(Task goal)
For each record that follows, write out an identical copy.

(Study material)
theorem tarm_foreign (hh : ¬(wfld (s.xr f.b) 26 16 = s.pkgid ∧ wfld (s.xr f.b) 15 12 = n / 256)) :
    exec (.tarm f) s = .next (s.doneQ f 3 6) :=
  (exec_tarm h ha).trans (congrArg _ (if_pos (not_and_or.1 hh)))

variable (hh : wfld (s.xr f.b) 26 16 = s.pkgid ∧ wfld (s.xr f.b) 15 12 = n / 256)
include hh

theorem exec_tarm_own : exec (.tarm f) s = .next (
    if (s.slot (n / 256) (wfld (s.xr f.b) 11 0)).st ≠ .free then s.doneQ f 2 6
    else
      match s.descCheck (s.descNum n (s.xr f.a))
        { s.issuer n (descOf (s.descNum n (s.xr f.a))).span with one := true } with
      | some c => s.doneQ f (wOf (4 + c)) 6
      | none =>
        let v := (s.slot (n / 256) (wfld (s.xr f.b) 11 0)).arm (wfld (s.xr f.b) 47 32) s.now (s.fg n).ident.job
          (descOf (s.descNum n (s.xr f.a)))
        (s.setSlot (n / 256) (wfld (s.xr f.b) 11 0) v).doneQ f (if v.st = .ready then 1 else 0) 6) := by
  obtain ⟨hpkg, hcl⟩ := hh
  exact (exec_tarm h ha).trans (congrArg _ (if_neg (not_or.2 ⟨not_not_intro hpkg, not_not_intro hcl⟩)))

theorem tarm_taken (hst : (s.slot (n / 256) (wfld (s.xr f.b) 11 0)).st ≠ .free) :
    exec (.tarm f) s = .next (s.doneQ f 2 6) := by
  rw [exec_tarm_own h ha hh, if_pos hst]

variable (hst : (s.slot (n / 256) (wfld (s.xr f.b) 11 0)).st = .free)
include hst

theorem tarm_bad {k : Nat} (hk : s.descCheck (s.descNum n (s.xr f.a))
    { s.issuer n (descOf (s.descNum n (s.xr f.a))).span with one := true } = some k) :
    exec (.tarm f) s = .next (s.doneQ f (wOf (4 + k)) 6) := by
  rw [exec_tarm_own h ha hh, if_neg (not_not_intro hst), hk]

theorem tarm_arms {v : NSlot} (hv : v = (s.slot (n / 256) (wfld (s.xr f.b) 11 0)).arm (wfld (s.xr f.b) 47 32) s.now
      (s.fg n).ident.job (descOf (s.descNum n (s.xr f.a))))
    (hk : s.descCheck (s.descNum n (s.xr f.a))
      { s.issuer n (descOf (s.descNum n (s.xr f.a))).span with one := true } = none) :
    exec (.tarm f) s = .next
      ((s.setSlot (n / 256) (wfld (s.xr f.b) 11 0) v).doneQ f (if v.st = .ready then 1 else 0) 6) := by
  rw [exec_tarm_own h ha hh, if_neg (not_not_intro hst), hk, hv]

end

(Task answer)
theorem tarm_foreign (hh : ¬(wfld (s.xr f.b) 26 16 = s.pkgid ∧ wfld (s.xr f.b) 15 12 = n / 256)) :
    exec (.tarm f) s = .next (s.doneQ f 3 6) :=
  (exec_tarm h ha).trans (congrArg _ (if_pos (not_and_or.1 hh)))

variable (hh : wfld (s.xr f.b) 26 16 = s.pkgid ∧ wfld (s.xr f.b) 15 12 = n / 256)
include hh

theorem exec_tarm_own : exec (.tarm f) s = .next (
    if (s.slot (n / 256) (wfld (s.xr f.b) 11 0)).st ≠ .free then s.doneQ f 2 6
    else
      match s.descCheck (s.descNum n (s.xr f.a))
        { s.issuer n (descOf (s.descNum n (s.xr f.a))).span with one := true } with
      | some c => s.doneQ f (wOf (4 + c)) 6
      | none =>
        let v := (s.slot (n / 256) (wfld (s.xr f.b) 11 0)).arm (wfld (s.xr f.b) 47 32) s.now (s.fg n).ident.job
          (descOf (s.descNum n (s.xr f.a)))
        (s.setSlot (n / 256) (wfld (s.xr f.b) 11 0) v).doneQ f (if v.st = .ready then 1 else 0) 6) := by
  obtain ⟨hpkg, hcl⟩ := hh
  exact (exec_tarm h ha).trans (congrArg _ (if_neg (not_or.2 ⟨not_not_intro hpkg, not_not_intro hcl⟩)))

theorem tarm_taken (hst : (s.slot (n / 256) (wfld (s.xr f.b) 11 0)).st ≠ .free) :
    exec (.tarm f) s = .next (s.doneQ f 2 6) := by
  rw [exec_tarm_own h ha hh, if_pos hst]

variable (hst : (s.slot (n / 256) (wfld (s.xr f.b) 11 0)).st = .free)
include hst

theorem tarm_bad {k : Nat} (hk : s.descCheck (s.descNum n (s.xr f.a))
    { s.issuer n (descOf (s.descNum n (s.xr f.a))).span with one := true } = some k) :
    exec (.tarm f) s = .next (s.doneQ f (wOf (4 + k)) 6) := by
  rw [exec_tarm_own h ha hh, if_neg (not_not_intro hst), hk]

theorem tarm_arms {v : NSlot} (hv : v = (s.slot (n / 256) (wfld (s.xr f.b) 11 0)).arm (wfld (s.xr f.b) 47 32) s.now
      (s.fg n).ident.job (descOf (s.descNum n (s.xr f.a))))
    (hk : s.descCheck (s.descNum n (s.xr f.a))
      { s.issuer n (descOf (s.descNum n (s.xr f.a))).span with one := true } = none) :
    exec (.tarm f) s = .next
      ((s.setSlot (n / 256) (wfld (s.xr f.b) 11 0) v).doneQ f (if v.st = .ready then 1 else 0) 6) := by
  rw [exec_tarm_own h ha hh, if_neg (not_not_intro hst), hk, hv]

end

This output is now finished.